▶ **What you are asked to do**
Reproduce every line in the material below that holds "supply".

======== Exercise data

-- ==== Sys2Proof/Laws/Request.lean ====
section
/-! SUPPORT. The taking of a request, said once: what `request` answers for a request that is passed, for one that the supply monitor
refuses in SHUTDOWN, and for a frame that only arrives. -/

namespace Sys2Proof.Machine

/-! ## A request brought to its owner leaves every block but the port as it is -/

@[simp] theorem State.brought_pins (k : Kind) (tag : Byte) (s : State) : (s.brought k tag).pins = s.pins := rfl
@[simp] theorem State.brought_controls (k : Kind) (tag : Byte) (s : State) : (s.brought k tag).controls = s.controls := rfl
@[simp] theorem State.brought_conv (k : Kind) (tag : Byte) (s : State) : (s.brought k tag).conv = s.conv := rfl
@[simp] theorem State.brought_lens (k : Kind) (tag : Byte) (s : State) : (s.brought k tag).lens = s.lens := rfl
@[simp] theorem State.brought_stab (k : Kind) (tag : Byte) (s : State) : (s.brought k tag).stab = s.stab := rfl
@[simp] theorem State.brought_tc (k : Kind) (tag : Byte) (s : State) : (s.brought k tag).tc = s.tc := rfl
@[simp] theorem State.brought_recorder (k : Kind) (tag : Byte) (s : State) : (s.brought k tag).recorder = s.recorder := rfl
@[simp] theorem State.brought_log (k : Kind) (tag : Byte) (s : State) : (s.brought k tag).log = s.log := rfl
@[simp] theorem State.brought_audio (k : Kind) (tag : Byte) (s : State) : (s.brought k tag).audio = s.audio := rfl
@[simp] theorem State.brought_ovl (k : Kind) (tag : Byte) (s : State) : (s.brought k tag).ovl = s.ovl := rfl
@[simp] theorem State.brought_supply (k : Kind) (tag : Byte) (s : State) : (s.brought k tag).supply = s.supply := rfl
@[simp] theorem State.brought_clock (k : Kind) (tag : Byte) (s : State) : (s.brought k tag).clock = s.clock := rfl
@[simp] theorem State.brought_pending (k : Kind) (tag : Byte) (s : State) : (s.brought k tag).pending = s.pending := rfl
@[simp] theorem State.brought_axis (k : Kind) (tag : Byte) (s : State) (ax : Axis) : (s.brought k tag).axis ax = s.axis ax := rfl

/-! ## The three outcomes of a request -/

/-- A request that the port passes, outside SHUTDOWN, is decided by its owner and answered (R196). -/
theorem request_of_passed {k : Kind} {tag : Byte} {owner : State → Answer} {s : State} {a : Answer} (h : Passed k tag s)
    (ha : owner (s.brought k tag) = a) (hh : a.held = false) :
    request k tag owner s = .next (answered k tag a.result a.reason a.body a.state) := by
  obtain ⟨h1, h2⟩ := h
  subst ha
  have hd : decision k owner { s with port := s.port.bring (kindCode k) tag } = owner (s.brought k tag) := by
    simp only [decision, h2, false_and, if_false]; rfl
  unfold request
  rw [if_pos h1]
  simp only [hd, Port.decided, hh, finish, answered]
  rfl

/-- A request that the port passes and its owner accepts is not answered yet (R33). -/
theorem request_of_held {k : Kind} {tag : Byte} {owner : State → Answer} {s : State} {a : Answer} (h : Passed k tag s)
    (ha : owner (s.brought k tag) = a) (hh : a.held = true) :
    request k tag owner s =
      .next (settle { a.state with port := { a.state.port with queue := setInHand .accepted a.state.port.queue } }) := by
  obtain ⟨h1, h2⟩ := h
  subst ha
  have hd : decision k owner { s with port := s.port.bring (kindCode k) tag } = owner (s.brought k tag) := by
    simp only [decision, h2, false_and, if_false]; rfl
  unfold request
  rw [if_pos h1]
  simp only [hd, Port.decided, hh, finish]
  rfl

/-- A reply to a request other than CLIP_READ that is not carried out carries a result and a reason alone (R197). -/
theorem alwaysCarried_none {k : Kind} {s : State} (hk : k ≠ .clipRead) : alwaysCarried k s = .none := by cases k <;> first | rfl | exact absurd rfl hk

/-- In SHUTDOWN every request but STATUS_GET is refused, and nothing else happens (R189, R141). -/
theorem request_of_shutdown {k : Kind} {tag : Byte} {owner : State → Answer} {s : State}
    (h : s.port.takes (kindCode k) tag = true) (hp : s.supply.power = .shutdown) (hk : k ≠ .statusGet) :
    request k tag owner s = .next (answered k tag .refused .shutdown (alwaysCarried k s) (s.brought k tag)) := by
  unfold request
  rw [if_pos h]
  simp [decision, hp, hk, refuseInShutdown, alwaysCarried, refuse, Port.decided, finish, answered, State.brought]

/-- A request that the port does not pass only arrives (R195). -/
theorem request_of_arriving {k : Kind} {tag : Byte} {owner : State → Answer} {s : State}
    (h : s.port.takes (kindCode k) tag = false) :
    request k tag owner s = .next (settle { s with port := s.port.arrive (kindCode k) tag none }) := by
  unfold request
  rw [if_neg (by simp [h])]
  rfl

/-- A request in hand that a command brings has an empty payload where the frame waiting has one. -/
theorem brought_payload {k : Kind} {tag : Byte} {s : State} (h : s.port.takes (kindCode k) tag = true)
    (he : emptyPayload s = true) :
    (s.brought k tag).port.inHand.bind (·.payload) = none ∨ (s.brought k tag).port.inHand.bind (·.payload) = some [] := by
  unfold State.brought Port.bring
  cases hi : s.port.inHand with
  | some e =>
    simp only [hi, Option.isSome_some, if_true, Option.bind_some]
    simp only [emptyPayload, hi] at he
    cases hp : e.payload <;> simp_all
  | none =>
    simp only [Port.takes, hi, decide_eq_true_eq] at h
    left
    simp only [Option.isSome_none, Bool.false_eq_true, if_false, Port.arrive, h, if_true, Port.inHand]
    simp only [Port.inHand] at hi
    rw [List.find?_append, hi]
    rfl

/-- A request without arguments is decided where its payload is empty. -/
theorem withNone_of_empty {k : Kind} {tag : Byte} {s : State} (h : Passed k tag s) (he : emptyPayload s = true) (f : Answer) :
    withNone (.given ()) (s.brought k tag) f = f := by
  rcases brought_payload h.1 he with hp | hp <;> simp [withNone, hp]

/-- A request without arguments whose payload is not empty, or malformed, is answered BAD_ARGUMENT. -/
theorem withNone_of_filled {k : Kind} {tag : Byte} {s : State} {a : NoArgs} (h : a = .malformed ∨ emptyPayload s = false)
    (f : Answer) : withNone a (s.brought k tag) f = badArgument (s.brought k tag) := by
  rcases h with h | h
  · subst h; rfl
  · unfold emptyPayload at h
    have hb : (s.brought k tag).port.inHand.bind (·.payload) = s.port.inHand.bind (·.payload) := by
      unfold State.brought Port.bring
      cases hi : s.port.inHand <;> simp_all
    cases hi : s.port.inHand with
    | none => simp [hi] at h
    | some e => cases hp : e.payload <;> cases a <;> simp_all [withNone]

end Sys2Proof.Machine
end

================

▶ **Exercise output**
/-! SUPPORT. The taking of a request, said once: what `request` answers for a request that is passed, for one that the supply monitor
@[simp] theorem State.brought_supply (k : Kind) (tag : Byte) (s : State) : (s.brought k tag).supply = s.supply := rfl
    (h : s.port.takes (kindCode k) tag = true) (hp : s.supply.power = .shutdown) (hk : k ≠ .statusGet) :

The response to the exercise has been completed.